Bioresistance has become one of the most devastating medical problems worldwide. It was estimated to cause 1.2 million deaths in 2019. In hopes of solving the problem, scientists at Concordia University are studying what determines a bacteria’s ability to become resistant to the drugs it uses. we use to eliminate it. In particular, they noticed that after having developed resistance to one antibiotic, the bacteria found themselves very weakened, and often no longer had the vigor necessary to acquire new resistance to a second antibiotic. This observation led them to suggest a new way of administering these drugs in the clinic: either in sequence rather than in a cocktail.
Initially, Brandon Findlay, professor in the departments of biology and chemistry and biochemistry at Concordia University, wanted to know if the development of resistance by a bacteria affected its vigor (fitness in English), which is estimated from its growth rate and the speed at which it swims in a culture medium. The researcher asked himself this question considering that resistance to an antibiotic (AB) probably resulted from an increase in the number of efflux pumps, these membrane proteins which expel compounds, such as AB, which had entered it.
By actively pumping BA out of the bacteria, these proteins prevent it from reaching the concentration required to inhibit the growth of the bacteria. “But this pumping requires a large amount of energy, because the pumps are not efficient. It comes with a “very severe penalty” for the bacteria, which results in a reduction in its vigor,” says Mr. Findlay.

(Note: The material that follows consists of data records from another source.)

-- ==== Sys2Proof/Certificates/Slice0/Obligations.lean ====
section
/-! DEFINITION. The statements for the provers. -/

open Sys2Proof Sys2Proof.Machine

namespace Sys2Proof.Machine

/-- An instruction of a Weft strand that gives its destination one value: the command, its opcode, the latency of its result in beats, the bits
of the fields its word may use, the registers it reads, a condition on the word or the block without which it faults, and the value from the
block as the issue beat finds it. -/
structure ValueOp where
  cmd : Nat → Instr
  op : Nat
  lat : Nat
  used : Nat
  reads : BitVec 64 → List Nat
  ok : Block → Nat → BitVec 64 → Bool
  val : Block → Nat → BitVec 64 → BitVec 64

/-- A register-register operation. -/
def opRR (cmd : Nat → Instr) (op lat : Nat) (f : BitVec 64 → BitVec 64 → BitVec 64) : ValueOp :=
  ⟨cmd, op, lat, uRD ||| uRA ||| uRB, fun w => [iRA w, iRB w], fun _ _ _ => true, fun b k w => f (b.w k (iRA w)) (b.w k (iRB w))⟩

/-- A register-immediate operation; `imm` are the bits of IMM it may use. -/
def opRI (cmd : Nat → Instr) (op lat imm : Nat) (f : BitVec 64 → BitVec 32 → BitVec 64) : ValueOp :=
  ⟨cmd, op, lat, uRD ||| uRA ||| imm, fun w => [iRA w], fun _ _ _ => true, fun b k w => f (b.w k (iRA w)) (iIMM w)⟩

/-- The address of a memory instruction, (RA + the sign-extended offset) modulo 2^64 (R284). -/
def opAddr (b : Block) (k : Nat) (w : BitVec 64) : Nat := (b.w k (iRA w) + (iIMM w).signExtend 64).toNat

/-- A load of `z` bytes from the engine's data memory; `ext` extends what the bytes, least significant first, hold. -/
def opLoad (cmd : Nat → Instr) (op z : Nat) (ext : Nat → BitVec 64) : ValueOp :=
  ⟨cmd, op, 1, uRD ||| uRA ||| uIMM, fun w => [iRA w], fun b k w => decide (opAddr b k w ≤ 0x10000 - z),
    fun b k w => ext ((List.range z).foldl (fun m i => m + (b.dmemByte (k / 4) (opAddr b k w + i)).toNat * 256 ^ i) 0)⟩

/-- The register-register and register-immediate operations of R284, R291 and R292. -/
def aluOps : List ValueOp :=
  [opRR .iAdd 0x10 1 (fun x y => x + y), opRR .iSub 0x11 1 (fun x y => x - y), opRR .iAnd 0x12 1 (fun x y => x &&& y),
   opRR .iOr 0x13 1 (fun x y => x ||| y), opRR .iXor 0x14 1 (fun x y => x ^^^ y), opRR .iShl 0x15 1 (fun x y => x <<< (y.toNat % 64)),
   opRR .iShr 0x16 1 (fun x y => x >>> (y.toNat % 64)), opRR .iSra 0x17 1 (fun x y => x.sshiftRight (y.toNat % 64)),
   opRR .iMin 0x18 1 (fun x y => if x.toInt < y.toInt then x else y), opRR .iMax 0x19 1 (fun x y => if x.toInt < y.toInt then y else x),
   opRR .iMinu 0x1A 1 (fun x y => if x.toNat < y.toNat then x else y), opRR .iMaxu 0x1B 1 (fun x y => if x.toNat < y.toNat then y else x),
   opRR .iMul 0x20 2 (fun x y => x * y), opRR .iMulhu 0x21 2 (fun x y => BitVec.ofNat 64 (x.toNat * y.toNat / 2 ^ 64)),
   opRR .iDiv 0x22 18 (fun x y => if y = 0 then 0xFFFFFFFFFFFFFFFF else BitVec.ofNat 64 (x.toNat / y.toNat)),
   opRR .iDivs 0x23 18 (fun x y => if y = 0 then 0xFFFFFFFFFFFFFFFF else BitVec.ofInt 64 (x.toInt.tdiv y.toInt)),
   opRR .iRem 0x24 18 (fun x y => if y = 0 then x else BitVec.ofNat 64 (x.toNat % y.toNat)),
   opRI .iAddi 0x40 1 uIMM (fun x i => x + i.signExtend 64), opRI .iAndi 0x41 1 uIMM (fun x i => x &&& i.zeroExtend 64),
   opRI .iOri 0x42 1 uIMM (fun x i => x ||| i.zeroExtend 64), opRI .iXori 0x43 1 uIMM (fun x i => x ^^^ i.zeroExtend 64),
   opRI .iShli 0x44 1 0x3F (fun x i => x <<< (i.toNat % 64)), opRI .iShri 0x45 1 0x3F (fun x i => x >>> (i.toNat % 64)),
   opRI .iSrai 0x46 1 0x3F (fun x i => x.sshiftRight (i.toNat % 64)), opRI .iMovhi 0x48 1 uIMM (fun x i => i ++ x.truncate 32),
   opRI .iExtr 0x49 1 0x3F3F (fun x i => BitVec.ofNat 64 (x.toNat / 2 ^ (i.toNat % 64) % 2 ^ (if i.toNat / 256 % 64 = 0 then 64 else i.toNat / 256 % 64))),
   opRI .iMuli 0x4B 2 uIMM (fun x i => x * i.signExtend 64)]

/-- SEL, MOVI, INS, TIME, SYSR and the loads of R290, R292, R293 and R294. -/
def moveOps : List ValueOp :=
  [⟨.iSel, 0x1C, 1, uRD ||| uRA ||| uRB ||| uSUB, fun w => [iRA w, iRB w], fun _ _ _ => true,
      fun b k w => if (b.strand k).p (iSUB w) then b.w k (iRA w) else b.w k (iRB w)⟩,
   ⟨.iMovi, 0x47, 1, uRD ||| uIMM, fun _ => [], fun _ _ _ => true, fun _ _ w => (iIMM w).signExtend 64⟩,
   ⟨.iIns, 0x4A, 1, uRD ||| uRA ||| 0x3F3F, fun w => [iRD w, iRA w], fun _ _ _ => true, fun b k w =>
      let pos := (iIMM w).toNat % 64
      let len := if (iIMM w).toNat / 256 % 64 = 0 then 64 else (iIMM w).toNat / 256 % 64
      let m : BitVec 64 := BitVec.ofNat 64 ((2 ^ len - 1) * 2 ^ pos)
      (b.w k (iRD w) &&& ~~~m) ||| ((b.w k (iRA w) <<< pos) &&& m)⟩,
   ⟨.iTime, 0x05, 1, uRD, fun _ => [], fun _ _ _ => true, fun b _ _ => b.clk.htime⟩,
   ⟨.iSysr, 0x0B, 1, uRD ||| 0xFF, fun _ => [], fun _ _ w => decide ((iIMM w).toNat ≤ 5), fun b k w =>
      BitVec.ofNat 64 (match (iIMM w).toNat with
        | 0 => k
        | 1 => b.rd CNP_STAT.POS
        | 2 => (b.reg HOOP_EPOCH_ACT.all.base).toNat
        | 3 => leNat (b.digestAct.take 4)
        | 4 => b.rd MAS_BCN_CTL.SEQ_OFS
        | _ => (b.reg MAS_DOMAIN_ID.all.base).toNat)⟩,
   opLoad .iLdb 0x50 1 (BitVec.ofNat 64), opLoad .iLdh 0x51 2 (BitVec.ofNat 64), opLoad .iLdw 0x52 4 (BitVec.ofNat 64),
   opLoad .iLd 0x53 8 (BitVec.ofNat 64), opLoad .iLdsb 0x54 1 (fun n => (BitVec.ofNat 8 n).signExtend 64),
   opLoad .iLdsh 0x55 2 (fun n => (BitVec.ofNat 16 n).signExtend 64), opLoad .iLdsw 0x56 4 (fun n => (BitVec.ofNat 32 n).signExtend 64)]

To verify this hypothesis, doctoral student Farhan Chowdhury used a platform called SAGE (for Soft Agar Gradient Evolution) developed by Mr. Findlay, composed of a series of agar plates (culture medium) each containing a different concentration of a AB. This system makes it possible to see if the bacteria introduced there are already resistant to AB, or, if they are not, the speed at which they will develop resistance.
“We see the bacteria swimming and, in their migration towards the highest concentrations of BA, there is a point where they can no longer move and grow, because the concentration of BA is such that they can no longer tolerate it. To be able to continue swimming effectively up the gradient, they must already be resistant to AB or they must develop resistance quickly. In any population, the bacteria are very similar, except for a few (one in a million), which have mutations giving them resistance that allows them to continue to swim and grow and outcompete the other bacteria,” explains the researcher.
Mr. Chowdhury inoculated the SAGE system with bacteria of the strain Escherichia coli who had already developed resistance to chloramphenicol (CHL). These bacteria crossed the platform much more slowly than sensitive or non-resistant bacteria – even if there was no AB in the medium, “because they were weakened”. Their resistance to the CHL had therefore clearly affected their vigor. And when these bacteria were placed in a system containing another AB, nitrofurantoin in this case, the probability that they would develop resistance to this second AB was much less. To achieve this, they would have needed to be in better shape, because the lower their vigor, the more difficult it is for them to become resistant to the new AB.
We see the bacteria swimming and, in their migration towards the highest concentrations of AB, there is a point where they can no longer move and grow, because the concentration of the BA is such that they can no longer tolerate
MM. Chowdhury and Findlay thus realized that developing resistance to one AB reduced the vigor of bacteria, which then became incapable of developing resistance to another AB. It became clear that the vigor of a bacteria determined its ability to develop resistance to a new AB. And since “the efflux pumps require so much energy, we understand why the bacteria that overexpressed these pumps [dans le but de mieux résister à un AB] move and grow more slowly, and have more difficulty adapting to a new AB,” emphasizes Mr. Findlay.
“It is always difficult to know what would happen in the clinic, because the context of the clinic and the human body is much more complex than our culture environment. But our hope is that if bacteria develop resistance, and it comes with a large “vigor penalty,” they should have difficulty developing resistance to a second AB for some time. However, everything depends on the extent of the impact and its duration on the vigor [qu’induira le premier AB] “, notes Mr. Findlay.
However, this study which was published in the journal ACS Infectious Diseases indicates that instead of administering several ABs at the same time, it would be more appropriate to give them in sequence. Thus, the development of resistance to the first AB would impose a penalty on the bacteria which would prevent them from becoming resistant to the second, for a certain time at least, and so on. This approach would allow more options, or at least delay the emergence of new resistance.
This content is produced in collaboration with Concordia University.